To give the whole question a thorny time element as well, Dan arms himself with studies that indicate cochlear implants have their best chance of making a difference in children. Soon, neither parent is willing to let go of their ideas about what they think is best for Adam, and suddenly a notion that initially stemmed from curiosity, goodwill and perhaps a hearing dad’s understandably selfish desire to feel more a part of his son’s life, rips apart the family dynamic and leads to a legal separation. The two eventually battle in a custody hearing. The story is told in flashback from the courtroom where Laura and Dan fight over Adam, albeit, forlornly, since this is a Hallmark hand wringer, after all, not a David E. Kelley lawyers-at-war smackdown.


The piece’s emotions are certainly raw, as anyone who’s seen the intense 2000 documentary Sound and Fury — about a real part-deaf/part-hearing family’s bitter decision-making process regarding this very issue — can tell you.
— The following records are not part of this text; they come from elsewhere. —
/-- Parameters of STREAM.APPEND. -/
def appendReq (p : List Byte) (tokens : List Word) : AppendReq :=
  let f := natAt p 6 1
  { cls := BitVec.ofNat 2 (natAt p 4 1), keep := bitOf (natAt p 4 1) 2, tree := bitOf (natAt p 4 1) 3, memory := bitOf (natAt p 4 1) 4,
    maxTokens := BitVec.ofNat 32 (natAt p 12 4), deadline := BitVec.ofNat 64 (natAt p 24 8),
    seed := if bitOf f 0 then some (BitVec.ofNat 64 (natAt p 16 8)) else none,
    sampling := if bitOf f 1 then some (BitVec.ofNat 16 (natAt p 32 2), BitVec.ofNat 16 (natAt p 34 2),
      BitVec.ofNat 16 (natAt p 36 2), BitVec.ofNat 32 (natAt p 38 4)) else none,
    tokens := tokens }

/-- Values outside their ranges: the count, top_p in (0, 1], top_k at most 256 (Table 16.1). -/
def appendBad (p : List Byte) : Bool :=
  let n := natAt p 8 4
  n == 0 || decide (65536 < n) ||
  (bitOf (natAt p 6 1) 1 && (natAt p 34 2 == 0 || decide (0x3F80 < natAt p 34 2) || decide (256 < natAt p 36 2)))

/-- The FREE entry of a range that became FREE first (R345). -/
def State.oldestFree (s : State) (p : Part) : Option Nat :=
  let l := (List.range (p.rangeCount * 4096)).map (p.rangeBase * 4096 + ·)
  (l.filter fun i => (s.stream i).st == .free).foldl (fun best i => match best with
    | none => some i
    | some j => if (s.stream i).freedAt < (s.stream j).freedAt then some i else best) none

/-- Tokens of appends that wait for a landing. -/
def State.heldTokens (s : State) (sid : Word) : Nat :=
  ((s.heldCmds.filter fun h => h.sid == sid).map fun h => match h.kind with | .append q => q.tokens.length | _ => 0).sum

/-- The model of a stream is resident in a task (R314); a task without gallery references holds its model itself. -/
def State.resident (s : State) (t : Task) (e : StreamEntry) : Bool :=
  t.grefs.isEmpty || t.grefs.any fun g => (s.slot g.slot).model == e.model

/-- A task serves a stream: its model is resident, and the stream has no pair yet, or the task is of its pair, or no
task of that pair is loaded any longer (R225, R314, log 44). -/
def State.serves (s : State) (t : Task) (e : StreamEntry) : Bool :=
  let pairOf (t : Task) : Option (BitVec 64) := t.serving.map (·.pair)
  s.resident t e &&
  (e.pair.isNone || pairOf t == e.pair || !(s.servingTasks t.banner).any fun y => pairOf y == e.pair)

/-- The context limit of the decode task that serves a stream (R225, R347). -/
def State.maxContext (s : State) (b : Banner) (e : StreamEntry) : Option Nat :=
  ((s.servingTasks b).filterMap fun t => t.serving.bind fun x =>
    if x.role = 1 ∧ s.serves t e = true then some x.maxContext else none).head?

/-- Appended tokens in a stream's buffer: all but the one at position L. -/
def StreamEntry.appended (e : StreamEntry) : Nat := e.buffer.length - if 0 < e.context.toNat then 1 else 0

/-- Capacity of an append: the 65,536 tokens of a sequence (R351) and the largest context (R347). -/
def State.appendShort (s : State) (b : Banner) (sid : Word) (e : StreamEntry) (n : Nat) : Option Nat :=
  let all := s.heldTokens sid + n
  let pend := promptCount e all
  if 65536 < e.appended + all then some (e.appended + all - 65536)
  else match s.maxContext b e with
    | some m => if m < e.context.toNat + pend then some (e.context.toNat + pend - m) else none
    | none => none

/-- An append with its seed: one of the enclave's random words where the command gives none (R361). -/
def State.seeded (s : State) (q : AppendReq) : State × AppendReq :=
  match q.seed with
  | some _ => (s, q)
  | none => (s.tick, { q with seed := some ((Config.enclaveRandom s.fresh).setWidth 64) })

/-- STREAM.APPEND creating a stream: QUEUED on the lead at once. Sampling fields that the command does not give have no value in
the manual (log 1). -/
def State.createStream (s : State) (r : CmdRef) (b : Banner) (p : List Byte) (q : AppendReq) : State :=
  match s.oldestFree (s.part b) with
  | none => s.finish r stNoCapacity (.shortfall 1)
  | some i =>
    let e := s.stream i
    let free (k w : Nat) : BitVec w := BitVec.ofNat w (s.freshAt k)
    let smp := q.sampling.getD (free 1 16, free 2 16, free 3 16, free 4 32)
    let q1 := (s.seeded q).2
    let e1 := applyAppend { StreamEntry.reset with gen := e.gen, freedAt := e.freedAt, st := .queued, banner := b, image := BitVec.ofNat 3 (natAt p 5 1), model := (s.slot (natAt p 5 1 % 8)).model }
      { q1 with sampling := some smp } 0
    match s.appendShort b (sidOf i e) { e with image := e1.image, model := e1.model } q.tokens.length,
        (s.tick.setStream i e1).reserveBuffer i q.tokens.length with
    | some n, _ => s.finish r stNoCapacity (.shortfall n)
    | none, none => s.finish r stNoCapacity (.shortfall (bufPagesFor q.tokens.length))
    | none, some s1 => s1.finish r stOk (.append (sidOf i e) e1.seed .queued)

/-- The appends of Table 16.3, and those to a stream whose park is running (Table 16.6). -/
def mayAppend (e : StreamEntry) : Bool := e.st == .ready || e.st == .paused || e.st == .generating

/-- STREAM.APPEND. -/
def xStreamAppend (r : CmdRef) (indirect : Option (List Word)) (s : State) : State :=
  if s.rst.blockStrm then s else
  s.cmd r 0x0501 fun a s =>
    let p := a.params
    let n := natAt p 8 4
    let toks := if bitOf (natAt p 6 1) 2 then indirect
      else some ((List.range n).map fun j => BitVec.ofNat 32 (natAt p (64 + 4 * j) 4))
    let sid := BitVec.ofNat 32 (natAt p 0 4)
    let i := streamOf sid
    let e := s.stream i
    let pt := s.part a.banner
    if !s.leads a.banner then s.finish r stNotPermitted .none
    else if appendBad p then s.finish r stBadParam .none
    else if pt.rangesDiffer || s.shutdown then s.finish r stNotPermitted .none
    else match toks with
    | none => s.finish r stBadAddress .none
    | some toks =>
      let q := appendReq p (toks.take n)
      if sid = 0xFFFFFFFF then s.createStream r a.banner p q
      else if !pt.inRange i then s.finish r stBanner .none
      else if e.gen.toNat ≠ sid.toNat / 65536 ∨ mayAppend e = false ∨ s.heldCmds.any (fun h => h.sid == sid && h.kind == .end_) then
        s.finish r stNotPermitted (.streamState e.st)
      else
        let need := promptCount e (s.heldTokens sid + n)
        match s.appendShort a.banner sid e n, s.reserveBuffer i need with
        | some k, _ => s.finish r stNoCapacity (.shortfall k)
        | none, none => s.finish r stNoCapacity (.shortfall (bufPagesFor need - e.bufPages.length))
        | none, some s1 =>
          let (s2, q1) := s1.seeded q
          ((s2.updStream i fun e => { e with status := stOk }).hold (.append q1) none sid).finish r stOk
            (.append sid (q1.seed.getD e.seed) e.st)

/-- STREAM.PAUSE, RESUME and END wait for a landing when Table 16.3 allows them; RESUME and END of a PARKED stream need its
far-tier records, and are BUSY while the far tier is not ready (R431). -/
def xStreamPause (r : CmdRef) (sid : Word) (s : State) : State :=
  s.strmCmd r 0x0502 sid fun _ _ e s =>
    if e.st == .ready || e.st == .generating then s.hold .pause (some r) sid else s.finish r stNotPermitted (.streamState e.st)

def xStreamResume (r : CmdRef) (sid : Word) (s : State) : State :=
  s.strmCmd r 0x0503 sid fun _ _ e s =>
    if e.st == .parked && !s.far.ready then s.finish r stBusy (.streamState e.st)
    else if e.st == .paused || e.st == .parked then s.hold .resume (some r) sid else s.finish r stNotPermitted (.streamState e.st)

def xStreamEnd (r : CmdRef) (sid : Word) (s : State) : State :=
  s.strmCmd r 0x0504 sid fun _ _ e s =>
    if e.st == .parked && !s.far.ready then s.finish r stBusy (.streamState e.st)
    else if e.st == .free || e.st == .done then s.finish r stNotPermitted (.streamState e.st) else s.hold .end_ (some r) sid

/-- Commands held for a stream whose entry is freed name a generation that is gone: NOT_PERMITTED (R345). -/
def State.refuseHeld (s : State) (sid : Word) : State :=
  s.finishAll ((s.heldCmds.filter fun (h : HeldCmd) => h.sid == sid).filterMap fun (h : HeldCmd) => h.ref) stNotPermitted .none

/-- STREAM.FREE (R345, Table 16.6). -/
def xStreamFree (r : CmdRef) (sid : Word) (s : State) : State :=
  if s.rst.blockStrm then s else
  s.strmCmd r 0x0505 sid fun _ i e s =>
    if e.st == .done || e.st == .faulted then ((((s.refuseHeld sid).dropRecords sid).detach sid).freeEntry i).finish r stOk .none
    else if e.st == .free then s.finish r stNotPermitted (.streamState e.st)
    else s.finish r stBusy (.streamState e.st)

/-- STREAM.QUERY: the entry, and the kept tokens from a position on, as many as a reply of 4,096 bytes holds (R375); the newest is at
position L. -/
def xStreamQuery (r : CmdRef) (sid : Word) (position : Nat) (s : State) : State :=
  s.strmCmd r 0x0506 sid fun _ _ e s =>
    let first := e.context.toNat + 1 - e.recent.length
    s.finish r stOk (.streamEntry e ((e.recent.drop (position - first)).take 1004))

/-! ### Landing, step 1: output records (R350, Table 16.5) -/

/-- What a landing learned of one stream. -/
structure StreamOut where
  index : Nat
  tokens : List (BitVec 32)
  position : Nat
  stop : Bool
  maxed : Bool
  deferred : Bool
  deriving DecidableEq, Repr, Inhabited

/-- Read as firmware does: corrected units are counted and repaired; none where a unit is uncorrectable (R332). -/
def State.fwRead (s : State) (b : Banner) (o n : Nat) : State × Option (List Byte) :=
  let (s1, ue) := s.nearCheck b o n
  (s1, if ue.isNone then some (s1.nearRead b o n) else none)

/-- The output record of slot k; one that cannot be read counts as a record of count 0 (log 26). -/
def State.outRecord (s : State) (t : Task) (x : Serving) (k : Nat) : State × List Byte :=
  let (s1, d) := s.fwRead t.banner (t.slotArea.getD 0 + 64 + 64 * x.slots + 256 * k) 256
  (s1, d.getD (zeros 256))

def recTokens (d : List Byte) : List (BitVec 32) := (List.range (min 63 (natAt d 0 2))).map fun j => BitVec.ofNat 32 (natAt d (4 + 4 * j) 4)

/-- A decode slot's record. -/
def State.decodeOut (s : State) (t : Task) (x : Serving) (k : Nat) (sid : BitVec 32) : State × Option StreamOut :=
  let i := streamOf sid
  let e := s.stream i
  if e.st != .generating || sidOf i e != sid then (s, none) else
  let (s, d) := s.outRecord t x k
  let toks := recTokens d
  let n := toks.length
  let fl := natAt d 2 1
  let defer := bitOf fl 1 && n == 0
  let e1 := { e with
    context := e.context + BitVec.ofNat 32 n, tokens := e.tokens + BitVec.ofNat 32 n, recent := pushTokens e.recent toks, round := BitVec.ofNat 32 t.round, deferred := if defer then e.deferred + 1 else 0 }
  let stop := n != 0 && bitOf fl 0
  let maxed := n != 0 && (bitOf fl 2 || (e1.maxTokens != 0 && decide (e1.maxTokens.toNat ≤ e1.tokens.toNat)))
  let s1 := s.setStream i e1
  let s2 :=
    if stop || maxed then
      if e1.keep then ((((s1.growPages i x e1.context.toNat).getD s1).leaveSlot i).updStream i fun e => { e with st := .ready })
      else s1.doneStream i
    else if e1.deferred = 16 then s1.pauseStream i 1
    else match s1.growPages i x e1.context.toNat with
      | some s2 => s2
      | none => s1.pauseStream i 4
  (s2, some { index := i, tokens := toks, position := e.context.toNat + 1, stop := stop, maxed := maxed, deferred := defer })

/-- Chunk slots of a stream. -/
def Task.slotsOf (t : Task) (sid : BitVec 32) : List Nat := (t.slots.filter fun q => q.2 == sid).map (·.1)

/-- A prompting stream's records: with its last chunk placed and a token sampled it is READY; otherwise the slots of
finished chunks are free again, and the last chunk keeps its slot. -/
def State.promptOut (s : State) (t : Task) (x : Serving) (sid : BitVec 32) : State × Option StreamOut :=
  let i := streamOf sid
  let e := s.stream i
  if e.st != .prompting || sidOf i e != sid then (s, none) else
  let ks := t.slotsOf sid
  let all := decide (e.pending.toNat ≤ e.placed)
  let (s, recs) := if all then ks.foldl (fun (p : State × List (List (BitVec 32))) k =>
      let (s1, d) := p.1.outRecord t x k
      (s1, p.2 ++ [recTokens d])) (s, []) else (s, [])
  let s0 := s.updStream i fun e => { e with round := BitVec.ofNat 32 t.round }
  match recs.find? (fun l => !l.isEmpty) with
  | some toks =>
    let tok := toks.take 1
    let l := promptEnd e
    let s1 := (s0.leaveSlot i).updStream i fun e => { e with
      st := .ready, context := BitVec.ofNat 32 l, pending := 0, buffer := [], bufPages := [], placed := 0, tokens := e.tokens + 1, recent := pushTokens e.recent tok }
    (s1, some { index := i, tokens := tok, position := l, stop := false, maxed := false, deferred := false })
  | none =>
    let last := ks.getLast?
    (s0.updTask t.loadId fun t => { t with slots := t.slots.filter fun q => q.2 != sid || (all && some q.1 == last) }, none)

/-- Step 1. -/
def State.applyOutputs (s : State) (t : Task) (x : Serving) : State × List StreamOut :=
  let step (p : State × List StreamOut) (r : State × Option StreamOut) : State × List StreamOut := (r.1, p.2 ++ r.2.toList)
  if x.role = 1 then t.slots.foldl (fun p q => step p (p.1.decodeOut t x q.1 q.2)) (s, [])
  else ((distinct (t.slots.map fun q => q.2.toNat)).map fun v => BitVec.ofNat 32 v).foldl (fun p sid => step p (p.1.promptOut t x sid)) (s, [])

/-! ### Parks and resumes (R339, R340, R355) -/

def State.ownMember (s : State) (b : Banner) : Nat := match s.servingTasks b with | t :: _ => t.member | [] => 0
def State.memberTotal (s : State) (b : Banner) : Nat := match s.servingTasks b with | t :: _ => max 1 t.members.length | [] => 1

def allMembers (n : Nat) (l : List Nat) : Bool := (List.range n).all l.contains

/-- Final replies of the RESUME commands held for a stream. -/
def State.endResumes (s : State) (sid : BitVec 32) (st : BitVec 16) (p : CmdRef → Payload) : State :=
  let isIt (h : HeldCmd) : Bool := h.sid == sid && h.kind == HeldKind.resume
  let refs := (s.heldCmds.filter isIt).filterMap fun (h : HeldCmd) => h.ref
  let s1 := if refs.isEmpty then s else s.updStream (streamOf sid) fun e => { e with status := st }
  refs.foldl (fun s r => s.finish r st (p r)) { s1 with heldCmds := s1.heldCmds.filter fun (h : HeldCmd) => !isIt h }

/-- Reference of the latest entry that names a stream's loss, as a function reads it (R340, R375). -/
def State.lossRef (s : State) (f : FnId) (b : Banner) (sid : BitVec 32) : BitVec 32 :=
  match (s.diag.buf ++ s.diag.flash).find? fun x => x.kind == 8 && x.subject == sid.toNat with
  | some x => (s.entryFor f b.val x).seq
  | none => 0

/-- A stream becomes FAULTED: INTERNAL, with the member and record of its loss (R340, R359). -/
def State.faultStream (s : State) (i member record : Nat) : State :=
  let e := s.stream i
  let sid := sidOf i e
  ((s.leaveSlot i).updStream i fun e => { e with
    st := .faulted, status := stInternal, lost := none, parkRun := false, resumeRun := false }).endResumes sid stInternal
      fun r => .badRecord (s.lossRef r.fn e.banner sid) member record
Sweet Nothing in My Ear actually predates that film; it’s an adaptation of L.A.-based playwright/theater director Stephen Sachs’ 1998 stage work, and Sachs is scrupulous to a fault in ensuring that both sides of the debate are evenly represented and generate a fair amount of tension over whose view will prevail. Veteran TV-movie director Joseph Sargent, who also made Love is Never Silent 23 years ago, displays a sure hand with this material, steering clear of institutional schmaltz and focusing on the ways good people sputter and wound each other despite their best intentions.
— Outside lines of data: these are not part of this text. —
/-- MEMORY.READ (R334, R335): each record is opened with the key its key id names; one that is unreadable or fails its tag is a
read error. The entries go to the host's memory by DMA (R381); `none` when that fails (R373). -/
def xMemoryRead (r : CmdRef) (store : Word) (first count : Nat) (media : Option MediaResult) (s : State) : State :=
  s.cmd r 0x0603 fun a s =>
    let recs := (List.range count).map fun i => (s.storeObjs a.banner store).find? fun o => o.index == first + i
    if (s.store a.banner store).isNone then s.finish r stNotPermitted .none
    else if count = 0 ∨ recs.any (·.isNone) = true then s.finish r stBadParam .none
    else if recs.any (fun o => match o with | some o => !s.farKeyHeld a.banner o.keyId | none => true) then s.finish r stKeyFail .none
    else if !s.far.ready then s.finish r stBusy .none
    else
      let s0 := s.pendOn r
      let s1 := { s0 with far := { s0.far with retry := s0.far.retry + (media.map retriesOf).getD 0 } }
      let lose (s : State) (n : Nat) : State :=
        let s2 := s.logEvent 2 8 store.toNat (some a.banner) [s.ownMember a.banner, n] stInternal
        s2.finish r stInternal (.logRef (s2.newestRef r.fn a.banner))
      match media with
      | none => s1.finish r stBadAddress .none
      | some .keyFail => s1.finish r stKeyFail .none
      | some (.ok _) => match (recs.flatMap fun o => o.toList).find? fun o => o.recs.any fun x => !s.recOk o x with
        | some o => lose s1 o.index
        | none => (s1.setFn r.fn.val { s1.fn r.fn.val with
            dmaOut := recs.flatMap fun o => match o with | some o => o.pages.flatten | none => [] }).finish r stOk .none
      | some (.unreadable _ n) => lose { s1 with far := { s1.far with ue := s1.far.ue + 1 } } n

/-- MEMORY.DELETE: a store and its records; not while it is bound to a stream, nor while the far tier is not ready (R431). -/
def xMemoryDelete (r : CmdRef) (store : Word) (s : State) : State :=
  s.cmd r 0x0604 fun a s =>
    match s.store a.banner store with
    | none => s.finish r stNotPermitted .none
    | some m =>
      if m.attached.isSome || !s.far.ready then s.finish r stBusy .none
      else ({ s with
        stores := s.stores.filter fun (x : Word × MemStore) => !(x.1 == store && x.2.banner == a.banner), far := { s.far with objs := s.far.objs.filter fun o => !o.ofStore a.banner store } }).finish r stOk .none

/-- MEMORY.ATTACH: the store moves at a landing (R362); BUSY while the far tier is not ready (R431). -/
def xMemoryAttach (r : CmdRef) (store sid : Word) (s : State) : State :=
  s.strmCmd r 0x0605 sid fun a _ _ s =>
    if (s.store a.banner store).isNone then s.finish r stNotPermitted .none
    else if !s.far.ready then s.finish r stBusy .none
    else s.hold (.attach store) (some r) sid

/-! ### FABRIC (R279, R283, R292, R293) -/

/-- A module record (Table 13.3). -/
def manRec (p : List Byte) (i : Nat) : ManRec :=
  let o := 64 + 32 * i
  let fl := natAt p (o + 16) 1
  { serial := BitVec.ofNat 128 (natAt p o 16), present := bitOf fl 0, l62 := bitOf fl 1, l63 := bitOf fl 2,
    grade := natAt p (o + 17) 1, compat := BitVec.ofNat 16 (natAt p (o + 18) 2) }

def manifestOf (p : List Byte) : Manifest :=
  { rows := natAt p 6 1, columns := natAt p 7 1, masterA := BitVec.ofNat 128 (natAt p 8 16),
    masterB := BitVec.ofNat 128 (natAt p 24 16), revision := BitVec.ofNat 64 (natAt p 40 8),
    recs := (List.range (natAt p 6 1 * natAt p 7 1)).map (manRec p), bytes := p }

/-- Magic, version, dimensions and length (R293). -/
def manifestShape (p : List Byte) : Bool :=
  natAt p 0 4 == 0x4E4D464B && natAt p 4 2 == 1 && decide (1 ≤ natAt p 6 1) && decide (natAt p 6 1 ≤ 32) &&
  decide (1 ≤ natAt p 7 1) && decide (natAt p 7 1 ≤ 32) && p.length == 64 + 32 * (natAt p 6 1 * natAt p 7 1)

/-- Reserved bytes and bits, and grades. -/
def manifestClean (p : List Byte) : Bool :=
  allZero (bytesAt p 48 16) && (List.range (natAt p 6 1 * natAt p 7 1)).all fun i =>
    decide (natAt p (64 + 32 * i + 16) 1 < 8) && natAt p (64 + 32 * i + 20) 12 == 0 && decide (natAt p (64 + 32 * i + 17) 1 ≤ 2)

/-- Every serial number but zero appears at most once. -/
def serialsOnce : List (BitVec 128) → Bool
  | [] => true
  | x :: l => (x == 0 || !l.contains x) && serialsOnce l

/-- The checks of R293, step 2, and the module's own position. -/
def State.manifestCheck (s : State) (p : List Byte) : Option (Manifest × Nat) :=
  if !manifestShape p || !manifestClean p then none
  else
    let m := manifestOf p
    if !serialsOnce (m.recs.map (·.serial)) then none
    else (s.ownPosition m).map fun i => (m, i)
The filmmakers couldn’t have found two more reliable actors than Daniels and Matlin to do the hard work of conveying the romance of joined forces when they work together for their son, the fearfulness of imagined betrayal and the lashing hurt of feeling misunderstood. They are people caught up in the most momentous decision of their child’s life, and they’re not afraid to show the less attractive side of parental nobility. I question, however, the use of a hearing actress’s high, tinkly voice dubbed over Matlin’s impassioned signing, rather than subtitles. (The same device is used for the wonderful actors who play her parents too: Deaf West Theatre founder Ed Waterstreet and Tony winner Phyllis Frelich, who were also in Love is Never Silent.)

I suppose the voice-over is there to give an audible equality to her scenes with Daniels, whose character talks while he signs because Laura lip-reads. But it’s an off-putting choice rather than an illuminating one, especially since Matlin’s Laura is the kind of interpreter-only deaf person who won’t use a pronunciation-challenged voice in interactions with hearing people. Voice stand-ins are one thing for musicals and cheesy Italian movies. But to utilize one alongside an established actress like Matlin in a movie about the chasm between one’s feelings and one’s ability to communicate them works as an unnecessary form of hedge-betting augmentation. Subtitles can be a distraction too, but for those of us who can hear, they’d at least preserve the integrity of an original performance. Because when Laura breaks down after a particularly combative exchange with her husband, I certainly don’t need another actress’s postproduction whimper to tell me what Matlin’s defeated, teary, confused and wordless carriage magnificently expresses. Great actors are never silent.


Sweet Nothing in My Ear | CBS | Sunday, April 20, 9 p.m.